■ Work task ■
Without changing anything, output the records below.
[[ Records for the task open ]]
-- ==== Sys2Proof/WellFormed.lean ====
section
/-! DEFINITION. Which commands have an encoding: the semitone index fits 16 bits signed (30_encoding.md R143), the frame count is
at most P_MAX_FRAMES (R145). -/

namespace Sys2Proof

/-- The checks of R143 and R145 under a choice `c` of the parameters. -/
def Instr.wfWith (c : Cfg) : Instr → Bool
  | .noteOn note => decide (-32768 ≤ note) && decide (note ≤ 32767)
  | .noteOff => true
  | .process frames => decide (frames ≤ Machine.maxFrames c)

/-- The checks under the block's own parameters. -/
abbrev Instr.wf (i : Instr) : Bool := i.wfWith Config.machine

end Sys2Proof
end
[[ Records for the task closed ]]
■ Response below ■
-- ==== Sys2Proof/WellFormed.lean ====
section
/-! DEFINITION. Which commands have an encoding: the semitone index fits 16 bits signed (30_encoding.md R143), the frame count is
at most P_MAX_FRAMES (R145). -/

namespace Sys2Proof

/-- The checks of R143 and R145 under a choice `c` of the parameters. -/
def Instr.wfWith (c : Cfg) : Instr → Bool
  | .noteOn note => decide (-32768 ≤ note) && decide (note ≤ 32767)
  | .noteOff => true
  | .process frames => decide (frames ≤ Machine.maxFrames c)

/-- The checks under the block's own parameters. -/
abbrev Instr.wf (i : Instr) : Bool := i.wfWith Config.machine

end Sys2Proof
end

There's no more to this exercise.